Victims and their families began organizing about 30 years ago. Parents of Murdered Children was founded by Charlotte and Robert Hullinger in 1978 after their daughter was killed by her ex-boyfriend. Mothers Against Drunk Driving was co-founded in 1980 by Candy Lightner, whose daughter was killed, and by Cindi Lamb, whose infant daughter was rendered a quadriplegic, both by repeat-offender drunken drivers.
In 1980, President Ronald Reagan initiated the national observance to recognize and honor victims and survivors of crime, calling it National Crime Victims' Rights Week. Twenty-five years later, the Toledo vigil will include a listing of area victims and a place to write messages, which will be brought back each year to create a wall of remembrance.
Russ Simpson, who created the local chapter of Parents of Murdered Children, said he too will speak about the changes in victims' rights. Mr. Simpson, who suffered through the loss of two murdered children - his 4-year-old daughter in 1969 and his 19-year-old son in 1981 - speaks whenever he can to groups of students and even inmates, two programs that did not exist 20 years ago.
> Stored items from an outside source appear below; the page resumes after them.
-- ==== Sys2Proof/Certificates/Slice0/Obligations.lean ====
section
/-!
DEFINITION. The statements for the provers. Each says what a command of the FS-620 does, what it leaves, or what every step
keeps; the docstring names the rules of spec/ it rests on.
-/

open Sys2Proof Sys2Proof.Machine

/-! ## The machine -/

/-- A step executes the command at the front of the queue with the queue's rest. The queue, first in first out, is the model's own
(log 1). -/
def Obligations.StepRunsFrontCommand : Prop :=
  ∀ (s : State) (c : Instr) (rest : List Instr), s.pending = c :: rest → step s = exec c { s with pending := rest }

/-- Every command completes, and leaves the queue as it stands. The model's choice: that every command completes, the spec naming no
stop of the part (log 27); that there is one queue of whole commands (log 1); and that POWER_ON_RESET leaves it (log 17). -/
def Obligations.CommandsCompleteAndKeepTheQueue : Prop :=
  ∀ (s : State) (c : Instr), ∃ t, exec c s = .next t ∧ t.pending = s.pending

/-- On an empty queue one millisecond passes exactly where no deadline is reached, with the clock's tick and the step of an active
range operation queued for it; with one reached no time passes and the event queued is that of a reached deadline: a due event of a
RUNNING track, a recall expiry, the hold timer's, the idle timer's or the frame timer's expiry. The model's choice (log 2). -/
def Obligations.TimeWaitsForDeadlines : Prop :=
  ∀ (s : State), s.pending = [] →
    (s.owed = none → step s = .next { s with
      now := s.now + 1
      pending := (if s.clock.run = .running ∧ s.clock.source = .internal then [Instr.clockTick] else [])
        ++ (if s.clock.run = .running ∧ s.clock.source = .audio ∧ s.clock.coasting = true then [Instr.coastTick] else [])
        ++ s.range.active.toList.map fun r => if r.op.isClaim then Instr.rclaimStep
          else if r.op = .release then Instr.rreleaseStep else if r.op.isSet then Instr.rsetStep
          else if r.op = .watch then Instr.rwatchStep else Instr.runwatchStep })
    ∧ (s.owed = none ↔ s.now < s.shaper.frameDue
        ∧ (∀ d ∈ s.safety.holdDeadline.toList, s.now < d)
        ∧ (∀ d ∈ s.unit.idleDeadline.toList, s.now < d)
        ∧ (∀ ch : Fin 177, ∀ d ∈ (s.entry ch).hold.deadline.toList, s.now < d)
        ∧ (s.clock.run = .running → ∀ t : Fin 4, ∀ b ∈ (s.track t).toList, ∀ at_ ∈ b.phase.dueAt.toList,
            s.clock.value < at_))
    ∧ (∀ c ∈ s.owed.toList, step s = .next { s with pending := [c] }
        ∧ ((∃ t : Fin 4, c = .dueEvent t ∧ s.clock.run = .running
              ∧ ∃ b ∈ (s.track t).toList, ∃ at_ ∈ b.phase.dueAt.toList, at_ ≤ s.clock.value)
          ∨ (∃ ch : Fin 177, c = .recallExpiry ch ∧ ∃ d ∈ (s.entry ch).hold.deadline.toList, d ≤ s.now)
          ∨ (c = .holdTimerExpiry ∧ ∃ d ∈ s.safety.holdDeadline.toList, d ≤ s.now)
          ∨ (c = .idleTimerExpiry ∧ ∃ d ∈ s.unit.idleDeadline.toList, d ≤ s.now)
          ∨ (c = .frameEvent ∧ s.shaper.frameDue ≤ s.now)))

/-! ## Reset -/

/-- The machine after reset has every standing property of Safety.lean. -/
def Obligations.ResetIsSound : Prop :=
  State.reset.SlotsSound ∧ State.reset.WaitersSound ∧ State.reset.RecallsSound ∧ State.reset.StoreSound
    ∧ State.reset.TracksSound ∧ State.reset.ClockSound ∧ State.reset.safety.CausesSound ∧ State.reset.SafedSound
    ∧ State.reset.OutputsSound ∧ State.reset.IdleSound ∧ State.reset.SetupSound ∧ State.reset.NodesSound
    ∧ State.reset.ConfigSound ∧ State.reset.NoticesSound ∧ State.reset.StallsSound ∧ State.reset.DueSound

/-- POWER_ON_RESET. With the emergency stop line released: every block at its values for power-on reset (01 R28, 02 R41, 03
R65, 04 R84, 05 R90, R91, 06 R108, 07 R133, 08 R153, 10 R169), and the tables, the mode and the start-up outcome by the image,
judged by its format code, its CRC-16, its ranges and its SAFETY rights (09 R166, R167; the format code is a constant of the
part and the image's bytes are laid out by log 18). With the line asserted: the Supervisor is in STOPPING with ESTOP, every
jet and fixture entry is SAFED with nothing in it, and SAFETY_STATE detail 1 is the one notice at each port (01 R28, 08 R141,
R153). The queue and the model's counter stand (log 17). -/
def Obligations.PowerOnReset : Prop :=
  ∀ (s : State) (held : PerPort Bool), (∃ t, exec (.powerOnReset false held) s = .next t
    ∧ (t.now = 0 ∧ t.pending = s.pending ∧ t.freeCount = s.freeCount)
    ∧ (∀ ch : Fin 177, t.entry ch = ⟨.free, ⟨false, false, false⟩, none⟩)
    ∧ (t.directory.waiters = [] ∧ t.directory.arrivals = 1 ∧ t.range = ⟨none, none⟩)
    ∧ (t.cues = [] ∧ ∀ k : Fin 4, t.track k = none)
    ∧ t.clock = { value := 0, run := .stopped, source := .internal, underrun := false, freeze := false, coasting := false
                  position := 0, queue := [], log := [], gain := 256, output := ⟨0, 0⟩ }
    ∧ (∀ j : Fin 128, t.jets.get j = ⟨0, 0, 0, 0, 0, 0, 0, 0⟩)
    ∧ (∀ h : Fin 16, t.headers.get h = ⟨0, 0, 0, 0, 0, 0, 0, .normal⟩)
    ∧ t.shaper = ⟨t.config.global.framePeriod, true, true, true⟩
    ∧ (∀ f : Fin 48, t.fixtures.get f =
        ⟨⟨0, 0, 0, 0⟩, ⟨0, 0, 0, 0⟩, ⟨0, 0, 0, 0⟩, 0, 0, ⟨0, 0, 0, 0⟩, none, .mode⟩)
    ∧ (∀ n : Fin 32, t.node n = ⟨if t.config.nodes.get n = .none then .absent else .offline, 0, 0, 0, none, none⟩)
    ∧ t.sweep = ⟨none, false, false, 0⟩
    ∧ t.safety = { state := .normal, causes := [], first := none, further := false, intrusionPending := false
                   estopAsserted := false, levelLow := false, standing := .unseen, gust := 0, holdDeadline := none
                   wind := .calm, freeze := .none }
    ∧ (∀ p : Port, t.port p = ⟨.ready, none, [], false, held.get p⟩)
    ∧ (t.unit.idleDeadline = none ∧ t.unit.saving = none)
    ∧ (s.unit.saving = none → t.image = s.image)
    ∧ (s.unit.saving ≠ none → t.config = Tables.factory ∧ t.unit.mode = .setup ∧ t.unit.outcome = .bad)
    ∧ (s.unit.saving = none → s.image = .blank →
        t.config = Tables.factory ∧ t.unit.mode = .setup ∧ t.unit.outcome = .blank)
    ∧ (s.unit.saving = none → s.image = .spoiled →
        t.config = Tables.factory ∧ t.unit.mode = .setup ∧ t.unit.outcome = .bad)
    ∧ (∀ (format : Byte) (g : Tables) (crc : BitVec 16), s.unit.saving = none → s.image = .written format g crc →
        (format ≠ Config.formatCode ∨ crc ≠ crc16 (format :: g.bytes) ∨ g.inRange = false ∨ g.keepsSafety = false →
          t.config = Tables.factory ∧ t.unit.mode = .setup ∧ t.unit.outcome = .bad)
        ∧ (format = Config.formatCode → crc = crc16 (format :: g.bytes) → g.inRange = true → g.keepsSafety = true →
          (g.validate = none → t.config = g ∧ t.unit.mode = .dark ∧ t.unit.outcome = .loaded)
          ∧ (g.validate ≠ none → t.config = Tables.factory ∧ t.unit.mode = .setup ∧ t.unit.outcome = .invalid))))
    ∧ (∃ t, exec (.powerOnReset true held) s = .next t
    ∧ t.safety = { state := .stopping, causes := [.estop], first := some .estop, further := false
                   intrusionPending := false, estopAsserted := true, levelLow := false, standing := .unseen, gust := 0
                   holdDeadline := none, wind := .calm, freeze := .none }
    ∧ (∀ ch : Fin 177, t.entry ch = ⟨if ch.val < 176 then .safed else .free, ⟨false, false, false⟩, none⟩)
    ∧ (∀ p : Port, t.port p = ⟨.ready, none, [⟨.safetyState, 255, 1, 0, .none⟩], false, held.get p⟩)
    ∧ (∃ u, exec (.powerOnReset false held) s = .next u
      ∧ t = { u with safety := t.safety, directory := ⟨t.directory.entries, [], 1⟩, ports := t.ports }))

/-! ## The Channel Directory (01) -/

/-- The checks of R8 in order, on CLAIM, RELEASE, SET, WATCH, UNWATCH and INQUIRE, with the field each names (the priority or
the wait flag where a CLAIM fails in both); the three last are taken in every mode. -/
def Obligations.DirectoryChecks : Prop :=
  ∀ (s : State) (p : Port) (tag channel pr w : U8) (v : SetValue), s.portReady p →
    (177 ≤ channel.val →
      exec (.claim p tag channel pr w) s = .next (s.refusal p 0x01 tag .outOfRange 1 0 0)
      ∧ exec (.release p tag channel) s = .next (s.refusal p 0x02 tag .outOfRange 1 0 0)
      ∧ exec (.set p tag channel v) s = .next (s.refusal p 0x03 tag .outOfRange 1 0 0)
      ∧ exec (.watch p tag channel) s = .next (s.refusal p 0x04 tag .outOfRange 1 0 0)
      ∧ exec (.unwatch p tag channel) s = .next (s.refusal p 0x05 tag .outOfRange 1 0 0)
      ∧ exec (.inquire p tag channel) s = .next (s.refusal p 0x06 tag .outOfRange 1 0 0))
    ∧ (channel.val < 177 →
      (3 < pr.val → w.val ≤ 1 → exec (.claim p tag channel pr w) s = .next (s.refusal p 0x01 tag .outOfRange 2 0 0))
      ∧ (3 < pr.val → 1 < w.val → exec (.claim p tag channel pr w) s = .next (s.refusal p 0x01 tag .outOfRange 2 0 0)
        ∨ exec (.claim p tag channel pr w) s = .next (s.refusal p 0x01 tag .outOfRange 3 0 0))
      ∧ (pr.val ≤ 3 → 1 < w.val → exec (.claim p tag channel pr w) s = .next (s.refusal p 0x01 tag .outOfRange 3 0 0))
      ∧ (s.unit.mode = .setup →
        (pr.val ≤ 3 → w.val ≤ 1 → exec (.claim p tag channel pr w) s = .next (s.refused p 0x01 tag .wrongMode))
        ∧ exec (.release p tag channel) s = .next (s.refused p 0x02 tag .wrongMode)
        ∧ exec (.set p tag channel v) s = .next (s.refused p 0x03 tag .wrongMode))
      ∧ (s.unit.mode ≠ .setup → pr.val ≤ 3 → w.val ≤ 1 → (s.rights p).ceiling < pr.val →
        exec (.claim p tag channel pr w) s = .next (s.refusal p 0x01 tag .noRight 2 0 0))
      ∧ (∃ t, exec (.watch p tag channel) s = .next t ∧ (t.port p).error = none)
      ∧ (∃ t, exec (.unwatch p tag channel) s = .next t ∧ (t.port p).error = none)
      ∧ (∃ t, exec (.inquire p tag channel) s = .next t ∧ (t.port p).error = none))

/-- A CLAIM on a FREE channel, and a CLAIM by the channel's own holder in HELD and in RECALLING (R10). -/
def Obligations.ClaimOfFreeOrOwnChannel : Prop :=
  ∀ (s : State) (p : Port) (tag pr w : U8) (ch : Fin 177) (q d : Nat), s.portReady p → s.unit.mode ≠ .setup →
    pr.val ≤ 3 → pr.val ≤ (s.rights p).ceiling → w.val ≤ 1 →
    ((s.entry ch).hold = .free → exec (.claim p tag (channelByte ch) pr w) s = .next
        (((s.setHold ch (.held p pr)).postTo (s.entry ch).watchers .holderChanged ch (holderDetail p)).ok p 0x01 tag))
    ∧ ((s.entry ch).hold = .held p q →
        (¬ s.outranked ch pr →
          exec (.claim p tag (channelByte ch) pr w) s = .next ((s.setHold ch (.held p pr)).ok p 0x01 tag))
        ∧ (s.outranked ch pr → exec (.claim p tag (channelByte ch) pr w) s = .next
          (((s.setHold ch (.recalling p pr (s.now + s.config.global.recallTimeout))).post p .recall ch 1).ok p 0x01 tag)))
    ∧ ((s.entry ch).hold = .recalling p q d →
        (¬ s.outranked ch pr → exec (.claim p tag (channelByte ch) pr w) s = .next
          (((s.setHold ch (.held p pr)).post p .recall ch 0).ok p 0x01 tag))
        ∧ (s.outranked ch pr → exec (.claim p tag (channelByte ch) pr w) s = .next
          ((s.setHold ch (.recalling p pr d)).ok p 0x01 tag)))

/-- A CLAIM on a channel held by another port, by its state, the priorities, the wait flag and the room in the wait queue
(R11 to R13), and a CLAIM on a SAFED channel (R14). -/
def Obligations.ClaimOfContestedChannel : Prop :=
  ∀ (s : State) (p x : Port) (tag pr w : U8) (ch : Fin 177) (q d : Nat), s.portReady p → s.unit.mode ≠ .setup →
    pr.val ≤ 3 → pr.val ≤ (s.rights p).ceiling → w.val ≤ 1 → x ≠ p →
    ((s.entry ch).hold = .held x q ∨ (s.entry ch).hold = .recalling x q d →
      (pr.val ≤ q → w.val = 0 →
        exec (.claim p tag (channelByte ch) pr w) s = .next (s.refused p 0x01 tag .heldHigher))
      ∧ (q < pr.val ∨ w.val = 1 → ¬ s.waitsFor p ch → 16 ≤ s.directory.waiters.length →
        exec (.claim p tag (channelByte ch) pr w) s = .next (s.refused p 0x01 tag .waitFull)))
    ∧ ((s.entry ch).hold = .held x q →
      (pr.val ≤ q → w.val = 1 → s.waitsFor p ch → exec (.claim p tag (channelByte ch) pr w) s = .next
        ((s.reprioritise p ch pr).answered p 0x01 tag .queued .empty))
      ∧ (pr.val ≤ q → w.val = 1 → ¬ s.waitsFor p ch → s.directory.waiters.length < 16 →
        exec (.claim p tag (channelByte ch) pr w) s = .next ((s.addWaiter p ch pr).answered p 0x01 tag .queued .empty))
      ∧ (q < pr.val → s.waitsFor p ch → exec (.claim p tag (channelByte ch) pr w) s = .next
        ((((s.reprioritise p ch pr).setHold ch (.recalling x q (s.now + s.config.global.recallTimeout))).post
          x .recall ch 1).answered p 0x01 tag .queued .empty))
      ∧ (q < pr.val → ¬ s.waitsFor p ch → s.directory.waiters.length < 16 →
        exec (.claim p tag (channelByte ch) pr w) s = .next
          ((((s.addWaiter p ch pr).setHold ch (.recalling x q (s.now + s.config.global.recallTimeout))).post
            x .recall ch 1).answered p 0x01 tag .queued .empty)))
    ∧ ((s.entry ch).hold = .recalling x q d →
      (q < pr.val → ¬ s.waitsFor p ch → s.directory.waiters.length < 16 →
        exec (.claim p tag (channelByte ch) pr w) s = .next ((s.addWaiter p ch pr).answered p 0x01 tag .queued .empty))
      ∧ (q < pr.val → s.waitsFor p ch →
        exec (.claim p tag (channelByte ch) pr w) s = .next ((s.reprioritise p ch pr).answered p 0x01 tag .queued .empty))
      ∧ (pr.val ≤ q → w.val = 1 → ¬ s.waitsFor p ch → s.directory.waiters.length < 16 → s.outranked ch q →
        exec (.claim p tag (channelByte ch) pr w) s = .next ((s.addWaiter p ch pr).answered p 0x01 tag .queued .empty))
      ∧ (pr.val ≤ q → w.val = 1 → s.waitsFor p ch →
        ((s.reprioritise p ch pr).outranked ch q → exec (.claim p tag (channelByte ch) pr w) s = .next
          ((s.reprioritise p ch pr).answered p 0x01 tag .queued .empty))
        ∧ (¬ (s.reprioritise p ch pr).outranked ch q → exec (.claim p tag (channelByte ch) pr w) s = .next
          ((((s.reprioritise p ch pr).setHold ch (.held x q)).post x .recall ch 0).answered p 0x01 tag .queued .empty))))
    ∧ ((s.entry ch).hold = .safed →
        exec (.claim p tag (channelByte ch) pr w) s = .next (s.refused p 0x01 tag .safed))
Carol Plenzler of Mothers Against Drunk Driving, who lost her sister to a drunken driver in 1998, said organizations work hard on behalf of the victims because often the victims themselves aren't able to. With national statistics showing that people age 12 and older experienced an estimated 24.2 million violent and property victimizations in 2003, organizations have countless people to reach.
Mr. Adams said that for years, he has found solace in meeting with families that have experienced the horrors of a murdered loved one. And he has found comfort during the one week each year that victims and survivors across the country are honored.
But that doesn't mean the pain ever goes away.
"I'm looking at her picture right now, I can't for the life of me remember what her birthday is," he said. "If I ever give a talk again, one of the things I'd have to address is why you have to forget things. It's just too hard too live with the memories."